LUKE O’FARRELL (21), Paudie O’Sullivan (22), Patrick Horgan (23).
That’s the Cork full-forward line for Sunday’s Munster Senior Hurling Championship opener against Tipperary in Thurles; precocious yes, and potentially devastating. The most experienced of the trio is O’Sullivan, who made his debut in the 2007 league, but the senior member, pipping O’Sullivan by six months, is Patrick Horgan, and — arguably — also the most vital member.
He had a superb season last year; the main man with his club as Glen Rovers powered their way to a first Cork county final appearance since 1991, while also excelling in the red jersey, the six-point haul in the All-Ireland semi-final loss to Kilkenny his most outstanding performance.
One caveat, however; a superb striker, good in the air and on the ground, Patrick is at his best in the centre of the action and moreover, is also more comfortable down the middle. “Full-forward is a good position, centre-forward is alright too — the less running the better,” he says. !

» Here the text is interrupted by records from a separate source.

-- ==== Sys2Proof/Tests/Slice0.lean ====
section
/-! SUPPORT. Tests. Words are written out from the layout of log 1; every other expected value is a vector of
95_test_vectors.md (E, V and P numbers) or follows by hand from the rule named. The witnesses show, for each obligation with
hypotheses, that something meets all of them. -/

namespace Sys2Proof.Tests

open Sys2Proof.Machine

/-! ## Well-formed instructions -/

theorem test_wellFormed_refuses_wide_register : ¬ (Instr.ctrlrd 256 0).WellFormed := by decide
theorem test_wellFormed_refuses_wide_number : ¬ (Instr.ctrlwr 65536 0).WellFormed := by decide
theorem test_wellFormed_refuses_assigned_number : ¬ (Instr.ctrlrdUnassigned 0 0x10).WellFormed := by decide
theorem test_wellFormed_refuses_timer1_number : ¬ (Instr.ctrlwrUnassigned 0x07 0).WellFormed := by decide
theorem test_wellFormed_admits_largest : (Instr.ctrlrdUnassigned 255 65535).WellFormed := by decide

/-! ## Decoding -/

/-- Each word decodes to the instruction beside it, which encodes to that word. -/
def decodesTo (rows : List (BitVec 32 × Instr)) : Bool :=
  rows.all fun r => decide (decodeWord r.1 = .ok r.2) && decide (encode r.2 = r.1)

theorem test_decode_operations : decodesTo
  [ (0b00000001_00000101_0000000000000010, .ctrlrd 5 2), (0b00000010_00000011_0000000000001000, .ctrlwr 8 3),
    (0b00000011_00000000_0000000000000000, .modeswitch), (0b00010001_11111111_0000000000001011, .ctrlrdUnassigned 255 0x0B),
    (0b00010010_00000001_1111111111111111, .ctrlwrUnassigned 0xFFFF 1) ] = true := by decide

theorem test_decode_read_forms : decodesTo
  [ (0x11000000, .ctrlrdCpuid 0), (0x11010001, .ctrlrdExcn 1), (0x11020002, .ctrlrdFlags 2),
    (0x11030003, .ctrlrdMirrorflags 3), (0x11040004, .ctrlrdXaddr 4), (0x11050005, .ctrlrdMirrorxaddr 5),
    (0x11060006, .ctrlrdTimer0 6), (0x11070007, .ctrlrdTimer1 7), (0x11080008, .ctrlrdSystem0 8),
    (0x11090009, .ctrlrdSystem1 9), (0x110A000A, .ctrlrdGpioaPins 10), (0x110B000F, .ctrlrdProcessors 11),
    (0x110C0010, .ctrlrdMmuX0 12), (0x110D0011, .ctrlrdMmuX1 13), (0x110E0012, .ctrlrdMmuX2 14),
    (0x110F0013, .ctrlrdMmuX3 15), (0x11000014, .ctrlrdMmuX4 0), (0x11010015, .ctrlrdMmuX5 1),
    (0x11020016, .ctrlrdMmuX6 2), (0x11030017, .ctrlrdMmuX7 3), (0x11040020, .ctrlrdMmuY0 4),
    (0x11050021, .ctrlrdMmuY1 5), (0x11060022, .ctrlrdMmuY2 6), (0x11070023, .ctrlrdMmuY3 7),
    (0x11080024, .ctrlrdMmuY4 8), (0x11090025, .ctrlrdMmuY5 9), (0x110A0026, .ctrlrdMmuY6 10),
    (0x110B0027, .ctrlrdMmuY7 11), (0x110C0030, .ctrlrdOverlord0 12), (0x110D0031, .ctrlrdOverlord1 13),
    (0x110E0032, .ctrlrdOverlord2 14), (0x110F0033, .ctrlrdOverlord3 15), (0x11000034, .ctrlrdOverlord4 0),
    (0x11010035, .ctrlrdOverlord5 1), (0x11020036, .ctrlrdOverlord6 2), (0x11030037, .ctrlrdOverlord7 3) ] = true := by decide

theorem test_decode_write_forms : decodesTo
  [ (0x12000000, .ctrlwrCpuid 0), (0x12010001, .ctrlwrExcn 1), (0x12020002, .ctrlwrFlags 2),
    (0x12030003, .ctrlwrMirrorflags 3), (0x12040004, .ctrlwrXaddr 4), (0x12050005, .ctrlwrMirrorxaddr 5),
    (0x12060006, .ctrlwrTimer0 6), (0x12070007, .ctrlwrTimer1 7), (0x12080008, .ctrlwrSystem0 8),
    (0x12090009, .ctrlwrSystem1 9), (0x120A000A, .ctrlwrGpioaPins 10), (0x120B000F, .ctrlwrProcessors 11),
    (0x120C0010, .ctrlwrMmuX0 12), (0x120D0011, .ctrlwrMmuX1 13), (0x120E0012, .ctrlwrMmuX2 14),
    (0x120F0013, .ctrlwrMmuX3 15), (0x12000014, .ctrlwrMmuX4 0), (0x12010015, .ctrlwrMmuX5 1),
    (0x12020016, .ctrlwrMmuX6 2), (0x12030017, .ctrlwrMmuX7 3), (0x12040020, .ctrlwrMmuY0 4),
    (0x12050021, .ctrlwrMmuY1 5), (0x12060022, .ctrlwrMmuY2 6), (0x12070023, .ctrlwrMmuY3 7),
    (0x12080024, .ctrlwrMmuY4 8), (0x12090025, .ctrlwrMmuY5 9), (0x120A0026, .ctrlwrMmuY6 10),
    (0x120B0027, .ctrlwrMmuY7 11), (0x120C0030, .ctrlwrOverlord0 12), (0x120D0031, .ctrlwrOverlord1 13),
    (0x120E0032, .ctrlwrOverlord2 14), (0x120F0033, .ctrlwrOverlord3 15), (0x12000034, .ctrlwrOverlord4 0),
    (0x12010035, .ctrlwrOverlord5 1), (0x12020036, .ctrlwrOverlord6 2), (0x12030037, .ctrlwrOverlord7 3) ] = true := by decide

theorem test_decode_rejects_unknown_opcode : decodeWord 0 = .error (.unknownOpcode 0) := by decide
theorem test_decode_rejects_operand_bits : decodeWord 0x03000001 = .error .operandBitsSet := by decide
theorem test_decode_rejects_short_bytes : decodeBytes .little [0, 0, 3] = .error .wrongLength := by decide
theorem test_decode_big_endian_bytes : decodeBytes .big [0x11, 0x04, 0x00, 0x06] = .ok (.ctrlrdTimer0 4) := by decide
theorem test_decodeTableWord : decodeTableWord 32 0x12030005 = some (.ctrlwrMirrorxaddr 3) := by decide

/-! ## States -/

/-- The environment presents nothing. -/
def quiet : Inputs := ⟨0, 0, false, false⟩

/-- After reset, with a quiet environment. -/
def boot : State := { State.reset with inputs := quiet }

/-- System mode, exceptions enabled, a handler at 0x2000, the exception registers written. -/
def sys : State :=
  { boot with flags := 0xFF03, mirrorflags := 0xFF01, xaddr := 0x2000, pc := 0x1000, written := ⟨true, true, true⟩ }

/-- User mode, exceptions enabled: the end of P1. -/
def user : State := { sys with flags := 0xFF02, pc := 0x00400000 }

/-- The same with exceptions off. -/
def userOff : State := { user with flags := 0xFF00 }

/-- `s` with `v` in `x[r]`. -/
def State.reg (s : State) (r : Nat) (v : Word) : State := { s with regs := s.regs.set r v }

/-- `f` holds of the next state `exec` gives. -/
def does (i : Instr) (s : State) (f : State → Bool) : Bool :=
  match exec i s with
  | .next t => f t
  | .fault _ | .refused _ => false

/-- `f` holds of the next state of one step that runs the word `w`. -/
def steps (w : Nat) (s : State) (f : State → Bool) : Bool :=
  match step (s.withFetchWord 32 w) with
  | .next t => f t
  | .fault _ | .refused _ => false

/-- `exec` refuses, for this reason. -/
def refuses (i : Instr) (s : State) (r : Refusal) : Bool :=
  match exec i s with
  | .refused q => decide (q = r)
  | .next _ | .fault _ => false

/-- `exec` ends the run, for this reason. -/
def faults (i : Instr) (s : State) (f : Fault) : Bool :=
  match exec i s with
  | .fault g => decide (g = f)
  | .next _ | .refused _ => false

/-- The user program was interrupted and the handler runs (V9, P2): what entry writes, but for `EXCN`. -/
def inHandler (t : State) : Bool :=
  t.mirrorxaddr == 0x00400000 && t.flags == 0xFF01 && t.mirrorflags == 0xFF02 && t.pc == 0x2000 && t.xaddr == 0x2000

/-! ## Identification (V1) -/

theorem test_cpuid_values :
    cpuidValue Params.default = 0x0007010F ∧ cpuidValue { Params.default with cpuidByte3 := 0xA5 } = 0xA507010F ∧
    cpuidValue { Params.default with xlen := .x64, signature := 0xCAFEF00D } = 0xCAFEF00D0007010F := by decide
theorem test_ctrlrd_cpuid : steps 0x11040000 sys (fun t => readReg t 4 == 0x0007010F && t.pc == 0x1004) = true := by decide
theorem test_cpuid_of_other_counts :
    cpuidValue { Params.default with mmuSlots := 16, numGpr := 32 } = 0x000F011F ∧
    cpuidValue { Params.default with numGpr := 256 } = 0x000701FF := by decide
theorem test_ctrlwr_cpuid : refuses (.ctrlwrCpuid 1) sys .cpuidWrite = true := by decide

/-! ## Flags (V2, V3, V9, V10) -/

/-- The fields of a flags word, in the order of V2. -/
def flagFields (f : Word) : List Bool × Nat × List Bool :=
  ([flagSysmode f, flagExcnenable f, flagTmxenable f, flagHwxenable f, flagCpxenable f, flagCritical f, flagMmuenable f],
   flagRegprot f, [flagOverlordenable f, flagInstrendswap f, flagRemenable f])

theorem test_flag_fields :
    flagFields 0x0000FF46 = ([false, true, true, false, false, false, true], 255, [false, false, false]) ∧
    flagFields 0x00050743 = ([true, true, false, false, false, false, true], 7, [true, false, true]) ∧
    flagFields 0x00070F21 = ([true, false, false, false, false, true, false], 15, [true, true, true]) := by decide
theorem test_reserved_flags :
    flagsReservedClear 0x80 = false ∧ flagsReservedClear 0x80000 = false ∧ flagsReservedClear 0x1000000 = false ∧
    flagsReservedClear 0x0007FF7F = true := by decide
theorem test_ctrlrd_excn : does (.ctrlrdExcn 15) { sys with excn := 7 } (fun t => readReg t 15 == 7) = true := by decide
theorem test_ctrlwr_excn : refuses (.ctrlwrExcn 1) sys .excnWrite = true := by decide
theorem test_ctrlrd_flags_after_reset : does (.ctrlrdFlags 5) boot (fun t => readReg t 5 == 0x0000FF01) = true := by decide
theorem test_ctrlwr_flags_leaves_system_mode :
    does (.ctrlwrFlags 1) (State.reg boot 1 0xFF00) (fun t => !flagSysmode t.flags && t.pc == 4) = true := by decide
theorem test_ctrlwr_flags_reserved : refuses (.ctrlwrFlags 1) (State.reg boot 1 0x80) .reservedFlagBits = true := by decide
theorem test_ctrlrd_mirrorflags : does (.ctrlrdMirrorflags 0) sys (fun t => readReg t 0 == 0xFF01) = true := by decide
theorem test_ctrlwr_mirrorflags :
    does (.ctrlwrMirrorflags 2) (State.reg sys 2 0xFF46) (fun t => t.mirrorflags == 0xFF46 && t.flags == 0xFF03) = true := by
  decide
theorem test_ctrlwr_mirrorflags_reserved :
    refuses (.ctrlwrMirrorflags 2) (State.reg sys 2 0x1000000) .reservedFlagBits = true := by decide
theorem test_regprot :
    regAccessible { sys with flags := 0x0703 } 7 = true ∧ regAccessible { sys with flags := 0x0703 } 8 = false ∧
    regAccessible sys 15 = true ∧ regAccessible sys 16 = false ∧ regAccessible { sys with flags := 0x03 } 0 = true ∧
    regAccessible { sys with flags := 0x03 } 1 = false := by decide
/-- A part with 32 registers has `x[16]` to `x[31]`, and the effective limit stays the lower of the two (I16; log 32). -/
theorem test_register_count :
    let s : State := { sys with params := { Params.default with numGpr := 32 }, regs := List.replicate 32 0 }
    regAccessible s 16 = true ∧ regAccessible s 31 = true ∧ regAccessible s 32 = false ∧
    regAccessible { s with flags := 0x0703 } 8 = false ∧
    does (.ctrlrdXaddr 31) s (fun t => readReg t 31 == 0x2000 && readReg t 15 == 0) = true := by decide
theorem test_pc_wraps : does (.ctrlrdXaddr 1) { sys with pc := 0xFFFFFFFC } (fun t => t.pc == 0) = true := by decide
theorem test_regprot_exceptions_off :
    faults (.ctrlrdSystem0 8) { sys with flags := 0x0701 } (.exceptionsDisabled .regprot) = true := by decide
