-- ==== Sys2Proof/Laws/Decode.lean ====
section
/-! SUPPORT. The spec lemmas of the decoder: the fields of a built word, a word rebuilt from its fields, and the address map. -/

namespace Sys2Proof

/-- The bits of a built word, field by field (R80). -/
theorem getLsbD_txnWord (rq : Requester) (we : BitVec 1) (a : Addr) (w : Word) (i : Nat) :
    (txnWord rq we a w).getLsbD i =
      if i < 32 then w.getLsbD i
      else if i < 40 then a.getLsbD (i - 32)
      else if i < 41 then we.getLsbD (i - 40)
      else (rqBit rq).getLsbD (i - 41) := by
  show BitVec.getLsbD (w := 1 + 1 + 8 + 32) (rqBit rq ++ we ++ a ++ w) i = _
  simp only [BitVec.getLsbD_append]
  split
  · rfl
  · rename_i h
    have h8 : i - 32 < 8 ↔ i < 40 := by omega
    have h1 : i - 40 < 1 ↔ i < 41 := by omega
    have e1 : i - 32 - 8 = i - 40 := by omega
    have e2 : i - 40 - 1 = i - 41 := by omega
    simp only [h8, e1, e2, h1]

@[simp] theorem rqOf_txnWord (rq : Requester) (we : BitVec 1) (a : Addr) (w : Word) : rqOf (txnWord rq we a w) = rq := by
  unfold rqOf
  rw [getLsbD_txnWord]
  cases rq <;> rfl

@[simp] theorem weOf_txnWord (rq : Requester) (we : BitVec 1) (a : Addr) (w : Word) :
    weOf (txnWord rq we a w) = we.getLsbD 0 := by
  unfold weOf
  rw [getLsbD_txnWord]
  rfl

@[simp] theorem addrOf_txnWord (rq : Requester) (we : BitVec 1) (a : Addr) (w : Word) : addrOf (txnWord rq we a w) = a := by
  apply BitVec.eq_of_getLsbD_eq
  intro i hi
  have h1 : ¬ (32 + i < 32) := by omega
  have h2 : 32 + i < 40 := by omega
  have h3 : 32 + i - 32 = i := by omega
  rw [addrOf, BitVec.getLsbD_extractLsb', getLsbD_txnWord, if_neg h1, if_pos h2, h3]
  simp [hi]

@[simp] theorem wdataOf_txnWord (rq : Requester) (we : BitVec 1) (a : Addr) (w : Word) :
    wdataOf (txnWord rq we a w) = w := by
  apply BitVec.eq_of_getLsbD_eq
  intro i hi
  have h1 : 0 + i < 32 := by omega
  rw [wdataOf, BitVec.getLsbD_extractLsb', getLsbD_txnWord, if_pos h1]
  simp [hi]

/-- Decoding a built word is decoding its fields. -/
theorem decode_txnWord (rq : Requester) (we : BitVec 1) (a : Addr) (w : Word) :
    decode (txnWord rq we a w) = decodeFields rq (we.getLsbD 0) a w := by
  simp [decode]

/-- Every word is built from its own fields: none of its 42 bits is dropped (R80). -/
theorem txnWord_of_fields (t : TxnWord) : txnWord (rqOf t) (BitVec.ofBool (weOf t)) (addrOf t) (wdataOf t) = t := by
  apply BitVec.eq_of_getLsbD_eq
  intro i hi
  have hrq : (rqBit (rqOf t)).getLsbD 0 = t.getLsbD 41 := by
    unfold rqOf
    cases t.getLsbD 41 <;> rfl
  rw [getLsbD_txnWord]
  rcases (by omega : i < 32 ∨ (32 ≤ i ∧ i < 40) ∨ i = 40 ∨ i = 41) with h | ⟨h, h'⟩ | h | h
  · rw [if_pos h, wdataOf, BitVec.getLsbD_extractLsb']
    simp [h]
  · have h3 : 32 + (i - 32) = i := by omega
    rw [if_neg (by omega), if_pos h', addrOf, BitVec.getLsbD_extractLsb', h3]
    simp
    omega
  · subst h
    cases hw : weOf t <;> (unfold weOf at hw; rw [hw]; rfl)
  · subst h
    exact hrq

/-- Two words with the same fields are the same word. -/
theorem eq_of_fields {t u : TxnWord} (hr : rqOf t = rqOf u) (hw : weOf t = weOf u) (ha : addrOf t = addrOf u)
    (hd : wdataOf t = wdataOf u) : t = u := by
  rw [← txnWord_of_fields t, ← txnWord_of_fields u, hr, hw, ha, hd]

@[simp] theorem regAt_regAddr (r : Reg) : regAt (regAddr r) = some r := by
  cases r <;> rfl

/-- A mapped address is the address of its register. -/
theorem regAddr_of_regAt : ∀ (a : Addr) (r : Reg), regAt a = some r → regAddr r = a := by
  decide

/-- No register stands at a misaligned or unmapped address, and one stands at every other (R62, R65). -/
theorem regAt_eq_none_iff : ∀ a : Addr, regAt a = none ↔ (a.toNat % 4 ≠ 0 ∨ 0x40 ≤ a.toNat) := by
  decide

/-- A word that is an instruction addresses a register. -/
theorem regAt_of_decode {t : TxnWord} {i : Instr} (h : decode t = .ok i) : ∃ r, regAt (addrOf t) = some r := by
  unfold decode decodeFields at h
  split at h
  · cases h
  · exact ⟨_, ‹_›⟩

/-- What a write to `CTRL` decodes to (R85 step 6). -/
theorem ctrlInstr_cases (rq : Requester) (w : Word) :
    (w = 1 ∧ ctrlInstr rq w = .ok (.init rq)) ∨ (w = 2 ∧ ctrlInstr rq w = .ok (.ssstart rq)) ∨
    (w = 3 ∧ ctrlInstr rq w = .ok (.ctarm rq)) ∨ (w ≠ 1 ∧ w ≠ 2 ∧ w ≠ 3 ∧ ctrlInstr rq w = .error .cmd) := by
  unfold ctrlInstr
  split
  · exact .inl ⟨‹_›, rfl⟩
  · split
    · exact .inr (.inl ⟨‹_›, rfl⟩)
    · split
      · exact .inr (.inr (.inl ⟨‹_›, rfl⟩))
      · exact .inr (.inr (.inr ⟨‹_›, ‹_›, ‹_›, rfl⟩))

/-- A decoded instruction carries the requester of its word (R80). -/
theorem requesterOf_decode {t : TxnWord} {i : Instr} (h : decode t = .ok i) : requesterOf i = rqOf t := by
  unfold decode decodeFields at h
  split at h
  · cases h
  · rename_i r _
    split at h
    · cases r <;> simp only [writeInstr] at h
      case ctrl =>
        rcases ctrlInstr_cases (rqOf t) (wdataOf t) with ⟨-, e⟩ | ⟨-, e⟩ | ⟨-, e⟩ | ⟨-, -, -, e⟩ <;> rw [e] at h <;> cases h <;> rfl
      case ocen => split at h <;> cases h <;> rfl
      all_goals cases h <;> rfl
    · cases h
      cases r <;> rfl

end Sys2Proof
end

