/-! ### The opcode map, field by field (R84) -/

/-- No row looks at bit 41; every row looks at the whole of `WE` and `ADDR`. -/
theorem opRows_fields : ∀ r ∈ opRows,
    rqOf r.mask = .host ∧ rqOf r.pattern = .host ∧ weOf r.mask = true ∧ addrOf r.mask = 0xFF#8 := by
  decide

/-- Matching a row is having its direction and address, and its data under the mask. -/
theorem matches_row_iff {r : OpRow} (hr : r ∈ opRows) (t : TxnWord) :
    t &&& r.mask = r.pattern ↔
      (weOf r.pattern = weOf t ∧ addrOf r.pattern = addrOf t) ∧ wdataOf t &&& wdataOf r.mask = wdataOf r.pattern := by
  obtain ⟨hrqm, hrqp, hwe, haddr⟩ := opRows_fields r hr
  have hall : addrOf t &&& 0xFF#8 = addrOf t := BitVec.and_allOnes
  constructor
  · intro h
    rw [← h, weOf_and, addrOf_and, wdataOf_and, hwe, haddr, hall, Bool.and_true]
    exact ⟨⟨rfl, rfl⟩, rfl⟩
  · rintro ⟨⟨hw, ha⟩, hd⟩
    apply eq_of_fields
    · rw [rqOf_and_of_host hrqm, hrqp]
    · rw [weOf_and, hwe, Bool.and_true, hw]
    · rw [addrOf_and, haddr, hall, ha]
    · rw [wdataOf_and, hd]

/-- The rows of one direction at one address. -/
def rowsAt (we : Bool) (a : Addr) : List OpRow :=
  opRows.filter (fun r => weOf r.pattern == we && addrOf r.pattern == a)

/-- The mnemonics of those rows that match the data of a word. -/
def rowsMatchingData (w : Word) (rows : List OpRow) : List Mnemonic :=
  (rows.filter (fun r => w &&& wdataOf r.mask == wdataOf r.pattern)).map (·.mnemonic)

/-- The matching rows are found by direction and address first, then by data. -/
theorem matchingRows_eq (t : TxnWord) :
    matchingRows t = rowsMatchingData (wdataOf t) (rowsAt (weOf t) (addrOf t)) := by
  unfold matchingRows rowsMatchingData rowsAt
  rw [List.filter_filter]
  congr 1
  refine List.filter_congr fun r hr => ?_
  rw [Bool.eq_iff_iff]
  simp only [Bool.and_eq_true, beq_iff_eq]
  rw [matches_row_iff hr, and_comm]

/-- Every row stands at a mapped address. -/
theorem opRows_mapped : ∀ r ∈ opRows, regAt (addrOf r.pattern) ≠ none := by
  decide

theorem rowsAt_of_unmapped {a : Addr} (h : regAt a = none) (we : Bool) : rowsAt we a = [] := by
  rw [rowsAt, List.filter_eq_nil_iff]
  intro r hr hmatch
  simp only [Bool.and_eq_true, beq_iff_eq] at hmatch
  obtain ⟨-, haddr⟩ := hmatch
  exact opRows_mapped r hr (haddr ▸ h)

/-- The mnemonics the opcode map should give for what the decoder answers. -/
def decodedRows (d : Except DecodeError Instr) : List Mnemonic :=
  match d with
  | .ok i => [mnemonicOf i]
  | .error _ => []

/-- The row of one direction at one address that looks at the data bits of `dmask` alone. -/
def dataRow (m : Mnemonic) (we : BitVec 1) (a : Addr) (dmask data : Word) : OpRow :=
  ⟨m, txnWord .host we a data, txnWord .host 1#1 0xFF#8 dmask⟩

theorem rowsMatchingData_nil (w : Word) : rowsMatchingData w [] = [] := rfl

theorem rowsMatchingData_cons (w : Word) (m : Mnemonic) (we : BitVec 1) (a : Addr) (dmask data : Word)
    (rows : List OpRow) :
    rowsMatchingData w (dataRow m we a dmask data :: rows) =
      if w &&& dmask = data then m :: rowsMatchingData w rows else rowsMatchingData w rows := by
  by_cases h : w &&& dmask = data <;> simp [rowsMatchingData, dataRow, h]

/-- A row that looks at no data bit matches every data. -/
theorem rowsMatchingData_unmasked (w : Word) (m : Mnemonic) (we : BitVec 1) (a : Addr) :
    rowsMatchingData w [dataRow m we a 0 0] = [m] := by
  simp [rowsMatchingData_cons, rowsMatchingData_nil]

/-- A register has one read row, which looks at no data bit. -/
theorem rows_of_read (r : Reg) (rq : Requester) (w : Word) :
    rowsMatchingData w (rowsAt false (regAddr r)) = [mnemonicOf (readInstr r rq)] := by
  have hrow : rowsAt false (regAddr r) = [dataRow (mnemonicOf (readInstr r rq)) 0#1 (regAddr r) 0 0] := by
    cases r <;> rfl
  rw [hrow, rowsMatchingData_unmasked]

/-- The three rows of `CTRL` look at the whole data, as `ctrlInstr` does (R30). -/
theorem rows_of_ctrl (rq : Requester) (w : Word) :
    rowsMatchingData w (rowsAt true (regAddr .ctrl)) = decodedRows (ctrlInstr rq w) := by
  have hrows : rowsAt true (regAddr .ctrl) =
      [dataRow .INIT 1#1 0x1C (BitVec.allOnes 32) 1, dataRow .SSSTART 1#1 0x1C (BitVec.allOnes 32) 2,
        dataRow .CTARM 1#1 0x1C (BitVec.allOnes 32) 3] := rfl
  simp only [hrows, rowsMatchingData_cons, rowsMatchingData_nil, BitVec.and_allOnes]
  rcases ctrlInstr_cases rq w with ⟨rfl, h⟩ | ⟨rfl, h⟩ | ⟨rfl, h⟩ | ⟨h1, h2, h3, h⟩
  · rw [h]; rfl
  · rw [h]; rfl
  · rw [h]; rfl
  · rw [h, if_neg h1, if_neg h2, if_neg h3]; rfl

/-- The two rows of `OCEN` look at bit 0 alone (R81). -/
theorem rows_of_ocen (rq : Requester) (w : Word) :
    rowsMatchingData w (rowsAt true (regAddr .ocen)) = decodedRows (writeInstr .ocen rq w) := by
  have hrows : rowsAt true (regAddr .ocen) = [dataRow .ENABLE 1#1 0x30 1 1, dataRow .DISABLE 1#1 0x30 1 0] := rfl
  have hbit : w &&& 1 = (BitVec.ofBool (w.getLsbD 0)).setWidth 32 := BitVec.and_one_eq_setWidth_ofBool_getLsbD
  simp only [hrows, rowsMatchingData_cons, rowsMatchingData_nil, hbit, writeInstr]
  cases w.getLsbD 0 <;> rfl

/-- The write rows of a register match the data that its write decodes, and name the same instruction. -/
theorem rows_of_write (r : Reg) (rq : Requester) (w : Word) :
    rowsMatchingData w (rowsAt true (regAddr r)) = decodedRows (writeInstr r rq w) := by
  cases r with
  | ctrl => exact rows_of_ctrl rq w
  | ocen => exact rows_of_ocen rq w
  | fin => exact rowsMatchingData_unmasked w .SETFIN 1#1 0x00
  | ftgt => exact rowsMatchingData_unmasked w .SETFTGT 1#1 0x04
  | fsmp => exact rowsMatchingData_unmasked w .SETFSMP 1#1 0x08
  | cmdval => exact rowsMatchingData_unmasked w .SETCMD 1#1 0x0C
  | duty => exact rowsMatchingData_unmasked w .SETDUTY 1#1 0x2C
  | _ => rfl

/-- The rows a word matches are the row of what it decodes to, and none when it is refused. -/
theorem matchingRows_eq_decodedRows (t : TxnWord) : matchingRows t = decodedRows (decode t) := by
  rw [matchingRows_eq]
  rcases decode_cases t with ⟨hr, h⟩ | ⟨r, hr, ⟨hw, h⟩ | ⟨hw, i, hi, h⟩ | ⟨hw, e, he, h⟩⟩
  · rw [h, rowsAt_of_unmapped hr]; rfl
  all_goals rw [h, hw, ← regAddr_of_regAt _ _ hr]
  · exact rows_of_read r (rqOf t) (wdataOf t)
  · rw [rows_of_write r (rqOf t), hi]
  · rw [rows_of_write r (rqOf t), he]; rfl

/-- Settles O3: the matching rows are a function of what the decoder answers. -/
theorem decoderAgreesWithOpcodeMap : Obligations.DecoderAgreesWithOpcodeMap := by
  refine ⟨rfl, by decide, by decide, fun t i h => ?_, fun t e h => ?_⟩
  · rw [matchingRows_eq_decodedRows, h]; rfl
  · rw [matchingRows_eq_decodedRows, h]; rfl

Last year, Cork had the giant Aisake Ó hAilpín at full-forward, Patrick in the corner as his foil, and that option is there again for this year with Michael Cussen on standby for Plan B, should the conventional trio not bear fruit.
Then again, mightn’t work as we expect, if Patrick’s earlier experience of playing alongside the mighty Michael is a guide — “I thought it might be the same style when Cussen was put in full-forward, another big man, but I broke the ball for him! He knows it too, I said it to him!”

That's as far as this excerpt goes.